Studio album by the Killers
- Released: June 7, 2004
- Recorded: 2003
- Studios: The Hearse (Berkeley); Cornerstone (Los Angeles); Dave Keuning's apartment (Las Vegas);
- Genres: Alternative rock; post-punk revival; new wave; art rock; synth-pop; dance-rock;
- Length: 45:39
- Label: Island
- Producers: Jeff Saltzman; the Killers; Brandon Flowers;

The Killers chronology
|  | Hot Fuss (2004) | Sam's Town (2006) |

Singles from Hot Fuss
- "Mr. Brightside" Released: September 29, 2003; "Somebody Told Me" Released: March 15, 2004; "All These Things That I've Done" Released: August 30, 2004; "Smile Like You Mean It" Released: March 14, 2005;

= Hot Fuss =

2004 studio album by the Killers

Hot Fuss is the debut studio album by American rock band the Killers, released on June 7, 2004, in the United Kingdom and on June 15, 2004, in the United States by Island Records.

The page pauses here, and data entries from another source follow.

theorem endInj_keep {P : State → Prop} (hP : Keeps [.injs] P) (i : Nat) (s : State) (hst : P s) :
    P (endInj i s) := by
  unfold endInj
  repeat' first
    | with_reducible assumption
    | intro x
    | with_reducible apply ite_keep
    | split
    | with_reducible apply updInj_keep (hP.mono (by decide))

theorem openWindow_keep {P : State → Prop} (hP : Keeps [.regs, .gates, .injs, .col, .host] P) (g : Nat) (s : State) (hst : P s) :
    P (openWindow g s) := by
  unfold openWindow
  repeat' first
    | with_reducible assumption
    | (first | intro x | (lift_lets -underBinder; intro x)
       first
       | (with_reducible refine (fun hx => ?_) (?_ : P x)
          on_goal 1 => clear_value x
          on_goal 2 => (unfold x; clear x))
       | clear_value x
       | skip)
    | with_reducible apply ite_keep
    | split
    | with_reducible apply updGate_keep (hP.mono (by decide))
    | with_reducible apply gateEvent_keep (hP.mono (by decide))
    | with_reducible apply endInj_keep (hP.mono (by decide))
    | with_reducible apply each_keep

theorem closeWindow_keep {P : State → Prop} (hP : Keeps [.regs, .gates, .col, .host] P) (g : Nat) (s : State) (hst : P s) :
    P (closeWindow g s) := by
  unfold closeWindow
  repeat' first
    | with_reducible assumption
    | intro x
    | with_reducible apply ite_keep
    | split
    | with_reducible apply updGate_keep (hP.mono (by decide))
    | with_reducible apply gateEvent_keep (hP.mono (by decide))

theorem gateBits_keep {P : State → Prop} (hP : Keeps [.regs, .gates, .injs, .col, .host] P) (port : Nat) (slot : Nat) (ev : Nat) (s : State) (hst : P s) :
    P (gateBits port slot ev s) := by
  unfold gateBits
  repeat' first
    | with_reducible assumption
    | (first | intro x | (lift_lets -underBinder; intro x)
       first
       | (with_reducible refine (fun hx => ?_) (?_ : P x)
          on_goal 1 => clear_value x
          on_goal 2 => (unfold x; clear x))
       | clear_value x
       | skip)
    | with_reducible apply ite_keep
    | split
    | with_reducible apply gateCommand_keep (hP.mono (by decide))
    | with_reducible apply closeWindow_keep (hP.mono (by decide))
    | with_reducible apply openWindow_keep (hP.mono (by decide))
    | with_reducible apply gateEvent_keep (hP.mono (by decide))
    | with_reducible apply each_keep
    | with_reducible refine eq_keep (by assumption) ?_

The album's music is mostly influenced by new wave and post-punk. Hot Fuss spawned four critically and commercially successful singles: "Mr. Brightside", "Somebody Told Me", "All These Things That I've Done" and "Smile Like You Mean It".

The album reached number seven on the Billboard 200 and number one on the UK Albums Chart. As of December 2012, Hot Fuss had sold more than seven million copies worldwide, including more than three million in the United States and more than two million in the United Kingdom. It has also been certified platinum or multi-platinum in Australia, Canada, Ireland, and New Zealand. The album and its first three singles went on to garner five Grammy Award nominations at the 47th Annual Grammy Awards in 2005.

==Background==
The album was recorded throughout 2003 with Jeff Saltzman in Berkeley, California, except for "Everything Will Be Alright", which was recorded by Corlene Byrd in guitarist Dave Keuning's apartment. Many of the tracks were originally recorded as demos, which the band decided to keep for their spontaneity. The album was mixed by Mark Needham at Cornerstone Studios in Los Angeles and Alan Moulder at Eden Studios in London. In 2012, Brandon Flowers told NME that he felt "depressed" after hearing the Strokes' album Is This It. "That record just sounded so perfect", he said. "We threw away everything [we were working on] and the only song that made the cut and remained was 'Mr. Brightside.'"

The songs "Midnight Show" and "Jenny Was a Friend of Mine" are two parts of the so-called "Murder Trilogy", detailing the fictional story of a woman whom her jealous boyfriend murders. The first part, "Leave the Bourbon on the Shelf", appears on the band's B-sides and rarities compilation, Sawdust.

==Production==
The album heavily features a vocal effect called Echo Farm on Flowers' voice. In 2014, Needham recounted:
"There were three of us involved in the production company on that record: Braden Merrick, Jeff Saltzman and myself. Jeff and I had been partners for a few years. He was an entertainment attorney and was shopping stuff, but he actually really wanted to be a producer as well. We set Jeff up with a studio, got him started in recording and since he’s a smart guy, he picked it up really quick. At that time, Echo Farm had just come out, and that was really the only vocal effect he had. If you open up Echo Farm, the first setting that comes up is the default setting, which overdrives the vocal a bit and sets an 84 ms delay. That was basically what he put on everything and it sort of became the default vocal tone on the whole record, plus it worked really great, so we kept it. It changes a little bit on certain things, but it was a fairly consistent effect through the whole record."

==Artwork==
The album cover was photographed by Matthias Clamer in 2000, in the southern region of the suburbs of Beijing, China. The characters on top of each building ("建", "材", "开", and "发") translate to "construction material development".

==Release and reception==

Hot Fuss received generally positive reviews from critics. On Metacritic, the album has a weighted average score of 66 out of 100 based on 20 reviews, indicating "generally favorable reviews".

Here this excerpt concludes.